## Data shown:
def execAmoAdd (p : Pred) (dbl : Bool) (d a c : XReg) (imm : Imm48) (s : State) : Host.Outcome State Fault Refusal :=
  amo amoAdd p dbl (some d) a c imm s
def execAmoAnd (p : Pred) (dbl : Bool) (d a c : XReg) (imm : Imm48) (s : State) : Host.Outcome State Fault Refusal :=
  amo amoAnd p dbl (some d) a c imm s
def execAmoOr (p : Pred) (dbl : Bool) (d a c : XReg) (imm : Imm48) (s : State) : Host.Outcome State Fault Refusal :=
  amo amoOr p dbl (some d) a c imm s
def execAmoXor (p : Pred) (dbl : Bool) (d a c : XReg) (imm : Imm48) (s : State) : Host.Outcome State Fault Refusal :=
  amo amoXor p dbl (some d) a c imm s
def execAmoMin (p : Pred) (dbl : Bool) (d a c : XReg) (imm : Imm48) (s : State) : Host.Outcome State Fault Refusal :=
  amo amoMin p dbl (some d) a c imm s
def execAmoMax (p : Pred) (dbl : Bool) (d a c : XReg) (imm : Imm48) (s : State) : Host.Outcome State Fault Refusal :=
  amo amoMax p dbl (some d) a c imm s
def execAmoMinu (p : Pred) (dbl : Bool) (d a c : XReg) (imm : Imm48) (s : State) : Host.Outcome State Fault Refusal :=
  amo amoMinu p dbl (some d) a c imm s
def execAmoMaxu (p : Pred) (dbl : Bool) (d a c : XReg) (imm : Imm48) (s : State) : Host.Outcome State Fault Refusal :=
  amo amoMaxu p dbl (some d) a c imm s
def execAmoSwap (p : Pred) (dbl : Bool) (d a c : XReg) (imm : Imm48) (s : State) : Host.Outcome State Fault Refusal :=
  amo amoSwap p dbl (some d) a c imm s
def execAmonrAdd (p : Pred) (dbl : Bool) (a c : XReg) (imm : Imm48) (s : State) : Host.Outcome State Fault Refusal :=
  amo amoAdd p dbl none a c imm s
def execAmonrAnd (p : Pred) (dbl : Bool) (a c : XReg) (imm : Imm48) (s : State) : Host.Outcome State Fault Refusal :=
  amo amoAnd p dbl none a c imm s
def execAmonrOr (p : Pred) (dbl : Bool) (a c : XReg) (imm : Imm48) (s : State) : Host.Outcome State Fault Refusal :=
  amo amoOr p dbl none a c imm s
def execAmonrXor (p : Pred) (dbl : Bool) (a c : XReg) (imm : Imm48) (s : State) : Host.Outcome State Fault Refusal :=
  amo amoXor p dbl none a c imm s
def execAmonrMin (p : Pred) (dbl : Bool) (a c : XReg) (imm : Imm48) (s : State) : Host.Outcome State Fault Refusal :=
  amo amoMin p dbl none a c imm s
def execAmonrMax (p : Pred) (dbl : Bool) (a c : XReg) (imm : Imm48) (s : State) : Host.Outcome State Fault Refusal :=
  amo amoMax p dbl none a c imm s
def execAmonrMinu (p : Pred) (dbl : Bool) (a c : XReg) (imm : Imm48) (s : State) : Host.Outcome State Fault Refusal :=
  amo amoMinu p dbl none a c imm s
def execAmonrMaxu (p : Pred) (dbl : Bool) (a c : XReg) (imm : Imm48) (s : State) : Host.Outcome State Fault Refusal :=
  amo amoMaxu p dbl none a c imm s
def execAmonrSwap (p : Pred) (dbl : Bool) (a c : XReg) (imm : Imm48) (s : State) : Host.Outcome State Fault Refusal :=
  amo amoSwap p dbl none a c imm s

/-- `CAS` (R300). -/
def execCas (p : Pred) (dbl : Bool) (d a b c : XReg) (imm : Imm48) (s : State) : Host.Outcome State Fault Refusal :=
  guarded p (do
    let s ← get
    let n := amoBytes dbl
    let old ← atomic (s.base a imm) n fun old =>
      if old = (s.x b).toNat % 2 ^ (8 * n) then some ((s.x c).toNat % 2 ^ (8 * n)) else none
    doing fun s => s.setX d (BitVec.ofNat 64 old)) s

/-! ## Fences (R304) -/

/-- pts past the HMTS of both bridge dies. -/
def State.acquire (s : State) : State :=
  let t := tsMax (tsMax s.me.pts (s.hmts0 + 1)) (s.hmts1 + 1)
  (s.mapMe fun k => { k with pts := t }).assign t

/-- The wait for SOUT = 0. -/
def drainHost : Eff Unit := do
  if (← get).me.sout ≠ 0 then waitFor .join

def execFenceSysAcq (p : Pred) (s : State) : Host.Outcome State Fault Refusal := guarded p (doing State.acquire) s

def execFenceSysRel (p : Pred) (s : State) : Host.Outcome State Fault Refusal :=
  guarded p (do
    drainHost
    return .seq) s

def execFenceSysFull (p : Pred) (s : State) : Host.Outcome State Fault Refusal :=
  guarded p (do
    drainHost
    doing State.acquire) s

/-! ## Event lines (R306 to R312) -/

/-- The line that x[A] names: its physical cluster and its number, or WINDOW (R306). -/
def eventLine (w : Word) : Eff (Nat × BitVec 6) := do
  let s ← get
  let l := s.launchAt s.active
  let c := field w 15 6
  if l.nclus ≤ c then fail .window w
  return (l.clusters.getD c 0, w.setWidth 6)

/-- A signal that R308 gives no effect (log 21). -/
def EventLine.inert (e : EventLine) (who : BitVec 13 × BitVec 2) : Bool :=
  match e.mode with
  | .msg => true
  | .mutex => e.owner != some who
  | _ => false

--

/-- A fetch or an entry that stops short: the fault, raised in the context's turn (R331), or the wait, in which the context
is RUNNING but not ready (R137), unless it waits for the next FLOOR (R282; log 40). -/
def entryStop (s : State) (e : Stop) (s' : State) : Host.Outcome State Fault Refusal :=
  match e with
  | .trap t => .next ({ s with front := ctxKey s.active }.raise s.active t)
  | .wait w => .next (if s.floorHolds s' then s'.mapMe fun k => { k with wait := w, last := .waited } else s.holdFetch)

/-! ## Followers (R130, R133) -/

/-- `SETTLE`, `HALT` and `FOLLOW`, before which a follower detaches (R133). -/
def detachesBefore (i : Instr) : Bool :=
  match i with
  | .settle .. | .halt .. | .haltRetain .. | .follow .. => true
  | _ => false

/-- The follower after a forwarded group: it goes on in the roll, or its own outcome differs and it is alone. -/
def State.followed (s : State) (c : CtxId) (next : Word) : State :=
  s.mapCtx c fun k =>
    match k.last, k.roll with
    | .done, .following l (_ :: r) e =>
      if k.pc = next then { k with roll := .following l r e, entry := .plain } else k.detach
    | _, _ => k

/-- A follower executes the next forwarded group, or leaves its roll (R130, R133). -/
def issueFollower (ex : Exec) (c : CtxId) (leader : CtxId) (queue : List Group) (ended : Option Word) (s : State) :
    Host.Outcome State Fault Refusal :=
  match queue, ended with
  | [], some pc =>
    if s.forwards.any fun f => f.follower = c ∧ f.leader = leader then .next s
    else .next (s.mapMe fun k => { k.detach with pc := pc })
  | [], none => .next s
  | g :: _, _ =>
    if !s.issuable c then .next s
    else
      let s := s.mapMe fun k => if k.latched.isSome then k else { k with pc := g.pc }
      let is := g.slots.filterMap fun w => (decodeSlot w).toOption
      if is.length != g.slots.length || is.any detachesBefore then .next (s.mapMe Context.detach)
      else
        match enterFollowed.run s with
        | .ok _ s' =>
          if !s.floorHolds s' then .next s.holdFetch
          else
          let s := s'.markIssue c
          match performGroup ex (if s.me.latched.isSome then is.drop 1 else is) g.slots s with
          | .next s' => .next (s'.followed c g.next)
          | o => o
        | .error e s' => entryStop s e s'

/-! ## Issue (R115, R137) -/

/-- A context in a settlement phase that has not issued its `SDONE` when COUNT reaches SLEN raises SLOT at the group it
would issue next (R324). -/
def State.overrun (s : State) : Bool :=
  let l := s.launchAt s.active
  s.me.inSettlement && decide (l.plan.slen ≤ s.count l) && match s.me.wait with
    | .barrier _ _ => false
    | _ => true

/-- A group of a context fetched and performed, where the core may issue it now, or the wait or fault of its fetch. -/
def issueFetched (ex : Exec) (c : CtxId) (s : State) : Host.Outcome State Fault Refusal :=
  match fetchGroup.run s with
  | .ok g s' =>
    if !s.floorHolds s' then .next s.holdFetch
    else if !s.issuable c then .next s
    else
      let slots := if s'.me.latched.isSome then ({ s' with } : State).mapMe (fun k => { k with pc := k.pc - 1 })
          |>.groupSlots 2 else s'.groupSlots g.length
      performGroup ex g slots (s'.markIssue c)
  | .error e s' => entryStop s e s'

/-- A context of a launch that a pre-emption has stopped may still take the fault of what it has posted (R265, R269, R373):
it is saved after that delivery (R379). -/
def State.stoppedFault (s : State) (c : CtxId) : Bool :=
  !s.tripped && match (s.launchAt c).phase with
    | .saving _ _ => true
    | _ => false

--

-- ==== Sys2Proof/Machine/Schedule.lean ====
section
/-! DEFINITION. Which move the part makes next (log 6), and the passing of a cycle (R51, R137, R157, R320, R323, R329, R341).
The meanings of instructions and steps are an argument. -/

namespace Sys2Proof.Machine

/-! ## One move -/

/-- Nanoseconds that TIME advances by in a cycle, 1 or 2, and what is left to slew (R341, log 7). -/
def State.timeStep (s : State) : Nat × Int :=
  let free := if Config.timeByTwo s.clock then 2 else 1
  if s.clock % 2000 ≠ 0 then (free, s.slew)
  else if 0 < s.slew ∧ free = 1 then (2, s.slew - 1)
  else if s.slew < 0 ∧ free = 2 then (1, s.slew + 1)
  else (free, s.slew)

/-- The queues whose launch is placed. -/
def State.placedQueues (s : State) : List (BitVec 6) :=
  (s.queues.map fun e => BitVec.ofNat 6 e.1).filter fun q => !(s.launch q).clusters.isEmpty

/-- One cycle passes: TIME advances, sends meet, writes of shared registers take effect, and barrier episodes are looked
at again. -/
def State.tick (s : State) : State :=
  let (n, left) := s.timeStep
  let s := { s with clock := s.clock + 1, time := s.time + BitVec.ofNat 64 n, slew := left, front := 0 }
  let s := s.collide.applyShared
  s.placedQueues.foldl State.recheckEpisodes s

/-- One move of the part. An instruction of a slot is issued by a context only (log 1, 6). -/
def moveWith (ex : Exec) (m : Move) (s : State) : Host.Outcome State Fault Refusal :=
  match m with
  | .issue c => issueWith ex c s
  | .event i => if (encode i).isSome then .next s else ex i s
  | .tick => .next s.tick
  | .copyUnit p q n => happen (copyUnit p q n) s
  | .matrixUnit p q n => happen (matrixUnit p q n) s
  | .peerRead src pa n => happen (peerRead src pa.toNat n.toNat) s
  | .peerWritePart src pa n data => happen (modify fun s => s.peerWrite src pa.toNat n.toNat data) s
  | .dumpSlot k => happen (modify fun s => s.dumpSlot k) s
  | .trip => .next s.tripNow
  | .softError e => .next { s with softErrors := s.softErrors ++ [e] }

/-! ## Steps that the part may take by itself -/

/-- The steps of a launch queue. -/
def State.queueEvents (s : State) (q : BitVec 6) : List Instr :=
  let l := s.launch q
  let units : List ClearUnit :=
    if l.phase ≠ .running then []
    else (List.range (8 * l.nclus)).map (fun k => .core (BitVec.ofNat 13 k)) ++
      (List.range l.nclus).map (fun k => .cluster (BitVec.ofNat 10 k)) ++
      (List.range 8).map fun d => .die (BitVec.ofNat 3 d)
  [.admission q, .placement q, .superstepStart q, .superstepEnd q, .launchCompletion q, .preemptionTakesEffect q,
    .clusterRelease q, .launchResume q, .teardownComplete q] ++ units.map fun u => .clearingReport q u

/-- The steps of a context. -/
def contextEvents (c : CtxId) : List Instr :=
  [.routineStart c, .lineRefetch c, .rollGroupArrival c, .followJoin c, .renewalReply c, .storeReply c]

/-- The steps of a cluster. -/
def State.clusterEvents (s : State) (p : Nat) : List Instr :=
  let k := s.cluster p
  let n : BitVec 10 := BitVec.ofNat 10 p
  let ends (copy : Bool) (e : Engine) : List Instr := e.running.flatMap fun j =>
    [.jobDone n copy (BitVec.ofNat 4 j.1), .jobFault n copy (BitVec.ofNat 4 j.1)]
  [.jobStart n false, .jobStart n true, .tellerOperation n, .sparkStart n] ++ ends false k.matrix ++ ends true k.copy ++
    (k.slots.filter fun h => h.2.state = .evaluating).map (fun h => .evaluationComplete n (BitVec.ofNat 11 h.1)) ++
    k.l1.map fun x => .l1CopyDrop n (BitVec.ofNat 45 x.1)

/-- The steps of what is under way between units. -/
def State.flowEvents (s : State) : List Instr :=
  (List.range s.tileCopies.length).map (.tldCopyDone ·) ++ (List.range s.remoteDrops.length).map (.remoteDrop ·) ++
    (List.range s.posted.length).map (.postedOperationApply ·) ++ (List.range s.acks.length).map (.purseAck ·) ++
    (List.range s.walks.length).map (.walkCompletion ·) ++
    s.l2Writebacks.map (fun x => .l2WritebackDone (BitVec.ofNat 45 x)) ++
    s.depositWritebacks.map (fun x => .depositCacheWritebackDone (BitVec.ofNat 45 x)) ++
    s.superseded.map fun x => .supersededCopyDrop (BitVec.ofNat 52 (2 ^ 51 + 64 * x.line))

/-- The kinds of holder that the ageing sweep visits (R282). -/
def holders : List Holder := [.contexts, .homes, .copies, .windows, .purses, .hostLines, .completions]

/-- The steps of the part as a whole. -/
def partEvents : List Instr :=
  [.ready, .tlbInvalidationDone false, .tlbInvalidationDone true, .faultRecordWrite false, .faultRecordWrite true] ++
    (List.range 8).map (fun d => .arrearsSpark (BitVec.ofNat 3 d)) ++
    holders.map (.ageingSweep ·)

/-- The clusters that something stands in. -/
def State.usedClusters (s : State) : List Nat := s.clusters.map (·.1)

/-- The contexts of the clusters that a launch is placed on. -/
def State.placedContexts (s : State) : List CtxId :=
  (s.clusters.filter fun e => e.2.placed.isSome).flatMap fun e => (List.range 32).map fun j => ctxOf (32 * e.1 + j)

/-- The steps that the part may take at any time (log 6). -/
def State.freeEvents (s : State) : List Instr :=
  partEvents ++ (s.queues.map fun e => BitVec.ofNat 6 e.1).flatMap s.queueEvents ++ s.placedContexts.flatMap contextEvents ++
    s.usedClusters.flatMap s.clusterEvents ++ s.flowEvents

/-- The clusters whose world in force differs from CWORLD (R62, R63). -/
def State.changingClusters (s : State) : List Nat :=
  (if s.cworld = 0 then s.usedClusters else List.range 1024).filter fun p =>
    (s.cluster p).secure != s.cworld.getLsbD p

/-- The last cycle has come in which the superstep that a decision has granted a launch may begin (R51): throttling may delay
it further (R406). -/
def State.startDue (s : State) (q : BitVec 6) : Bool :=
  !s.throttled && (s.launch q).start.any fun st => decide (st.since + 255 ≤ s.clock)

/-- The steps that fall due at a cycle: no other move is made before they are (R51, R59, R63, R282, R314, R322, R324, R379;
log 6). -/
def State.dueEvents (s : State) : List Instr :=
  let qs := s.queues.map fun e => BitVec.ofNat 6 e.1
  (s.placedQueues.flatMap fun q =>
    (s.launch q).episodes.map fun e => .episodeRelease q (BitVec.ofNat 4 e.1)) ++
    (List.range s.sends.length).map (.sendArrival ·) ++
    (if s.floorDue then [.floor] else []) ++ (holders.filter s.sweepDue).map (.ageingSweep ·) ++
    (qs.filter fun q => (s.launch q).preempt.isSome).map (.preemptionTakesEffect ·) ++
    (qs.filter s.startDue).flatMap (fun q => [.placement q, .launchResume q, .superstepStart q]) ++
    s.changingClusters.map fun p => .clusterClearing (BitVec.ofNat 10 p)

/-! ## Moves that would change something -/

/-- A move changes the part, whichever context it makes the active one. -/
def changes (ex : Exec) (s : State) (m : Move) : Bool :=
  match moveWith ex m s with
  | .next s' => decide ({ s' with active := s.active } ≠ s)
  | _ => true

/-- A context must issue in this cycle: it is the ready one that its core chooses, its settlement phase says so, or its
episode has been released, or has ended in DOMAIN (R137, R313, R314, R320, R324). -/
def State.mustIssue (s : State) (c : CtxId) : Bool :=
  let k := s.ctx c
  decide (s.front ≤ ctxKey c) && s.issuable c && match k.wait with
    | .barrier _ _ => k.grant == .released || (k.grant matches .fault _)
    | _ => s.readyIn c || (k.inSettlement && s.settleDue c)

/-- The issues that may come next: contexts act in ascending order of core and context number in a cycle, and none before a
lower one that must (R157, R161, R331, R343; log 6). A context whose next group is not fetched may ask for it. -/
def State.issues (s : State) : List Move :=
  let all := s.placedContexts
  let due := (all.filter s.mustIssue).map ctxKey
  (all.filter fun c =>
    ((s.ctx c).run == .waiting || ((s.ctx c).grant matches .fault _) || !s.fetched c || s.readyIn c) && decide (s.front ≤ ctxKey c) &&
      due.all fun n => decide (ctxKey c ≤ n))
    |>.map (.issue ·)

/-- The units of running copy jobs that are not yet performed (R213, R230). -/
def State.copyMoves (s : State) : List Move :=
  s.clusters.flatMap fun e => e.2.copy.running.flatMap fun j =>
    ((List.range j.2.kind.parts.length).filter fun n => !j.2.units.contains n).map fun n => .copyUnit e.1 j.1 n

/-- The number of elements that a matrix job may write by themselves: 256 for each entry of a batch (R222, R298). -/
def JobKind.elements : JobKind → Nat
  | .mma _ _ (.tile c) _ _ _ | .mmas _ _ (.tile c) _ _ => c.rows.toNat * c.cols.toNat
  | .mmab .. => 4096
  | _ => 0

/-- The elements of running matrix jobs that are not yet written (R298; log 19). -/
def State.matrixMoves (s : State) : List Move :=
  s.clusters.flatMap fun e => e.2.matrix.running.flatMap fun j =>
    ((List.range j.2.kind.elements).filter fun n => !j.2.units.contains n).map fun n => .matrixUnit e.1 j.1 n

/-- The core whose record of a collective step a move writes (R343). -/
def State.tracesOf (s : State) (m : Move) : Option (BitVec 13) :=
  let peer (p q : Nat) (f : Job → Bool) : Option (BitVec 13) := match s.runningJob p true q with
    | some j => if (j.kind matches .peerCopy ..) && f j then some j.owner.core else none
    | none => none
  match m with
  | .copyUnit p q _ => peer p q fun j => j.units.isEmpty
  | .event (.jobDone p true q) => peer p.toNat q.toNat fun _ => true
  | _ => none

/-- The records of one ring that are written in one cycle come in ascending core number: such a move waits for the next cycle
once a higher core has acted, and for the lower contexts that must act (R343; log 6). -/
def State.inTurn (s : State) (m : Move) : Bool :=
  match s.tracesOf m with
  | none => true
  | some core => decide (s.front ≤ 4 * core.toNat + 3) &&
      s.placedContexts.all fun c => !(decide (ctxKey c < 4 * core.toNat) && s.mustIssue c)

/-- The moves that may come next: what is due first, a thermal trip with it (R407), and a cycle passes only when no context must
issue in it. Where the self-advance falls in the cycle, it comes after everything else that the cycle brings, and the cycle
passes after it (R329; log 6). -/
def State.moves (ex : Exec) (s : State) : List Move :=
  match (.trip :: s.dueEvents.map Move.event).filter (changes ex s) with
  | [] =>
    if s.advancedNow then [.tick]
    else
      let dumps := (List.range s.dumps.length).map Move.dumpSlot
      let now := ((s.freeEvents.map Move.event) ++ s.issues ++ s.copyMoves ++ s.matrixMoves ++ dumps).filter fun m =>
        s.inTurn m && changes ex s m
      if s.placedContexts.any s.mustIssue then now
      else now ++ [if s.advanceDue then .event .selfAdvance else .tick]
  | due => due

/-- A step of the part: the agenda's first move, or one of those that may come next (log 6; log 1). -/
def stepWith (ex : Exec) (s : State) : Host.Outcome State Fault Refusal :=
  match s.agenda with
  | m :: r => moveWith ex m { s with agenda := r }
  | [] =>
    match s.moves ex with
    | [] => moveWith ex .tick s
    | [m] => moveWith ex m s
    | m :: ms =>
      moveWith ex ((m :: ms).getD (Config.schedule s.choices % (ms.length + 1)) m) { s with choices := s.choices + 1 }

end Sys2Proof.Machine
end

## Task details:
Set down, from the entries above, exactly the lines from the one with "def execAmoMax (p" up to and including the one with "amo amoMax p dbl none a c imm s", and no other lines.

## Final answer:
def execAmoMax (p : Pred) (dbl : Bool) (d a c : XReg) (imm : Imm48) (s : State) : Host.Outcome State Fault Refusal :=
  amo amoMax p dbl (some d) a c imm s
def execAmoMinu (p : Pred) (dbl : Bool) (d a c : XReg) (imm : Imm48) (s : State) : Host.Outcome State Fault Refusal :=
  amo amoMinu p dbl (some d) a c imm s
def execAmoMaxu (p : Pred) (dbl : Bool) (d a c : XReg) (imm : Imm48) (s : State) : Host.Outcome State Fault Refusal :=
  amo amoMaxu p dbl (some d) a c imm s
def execAmoSwap (p : Pred) (dbl : Bool) (d a c : XReg) (imm : Imm48) (s : State) : Host.Outcome State Fault Refusal :=
  amo amoSwap p dbl (some d) a c imm s
def execAmonrAdd (p : Pred) (dbl : Bool) (a c : XReg) (imm : Imm48) (s : State) : Host.Outcome State Fault Refusal :=
  amo amoAdd p dbl none a c imm s
def execAmonrAnd (p : Pred) (dbl : Bool) (a c : XReg) (imm : Imm48) (s : State) : Host.Outcome State Fault Refusal :=
  amo amoAnd p dbl none a c imm s
def execAmonrOr (p : Pred) (dbl : Bool) (a c : XReg) (imm : Imm48) (s : State) : Host.Outcome State Fault Refusal :=
  amo amoOr p dbl none a c imm s
def execAmonrXor (p : Pred) (dbl : Bool) (a c : XReg) (imm : Imm48) (s : State) : Host.Outcome State Fault Refusal :=
  amo amoXor p dbl none a c imm s
def execAmonrMin (p : Pred) (dbl : Bool) (a c : XReg) (imm : Imm48) (s : State) : Host.Outcome State Fault Refusal :=
  amo amoMin p dbl none a c imm s
def execAmonrMax (p : Pred) (dbl : Bool) (a c : XReg) (imm : Imm48) (s : State) : Host.Outcome State Fault Refusal :=
  amo amoMax p dbl none a c imm s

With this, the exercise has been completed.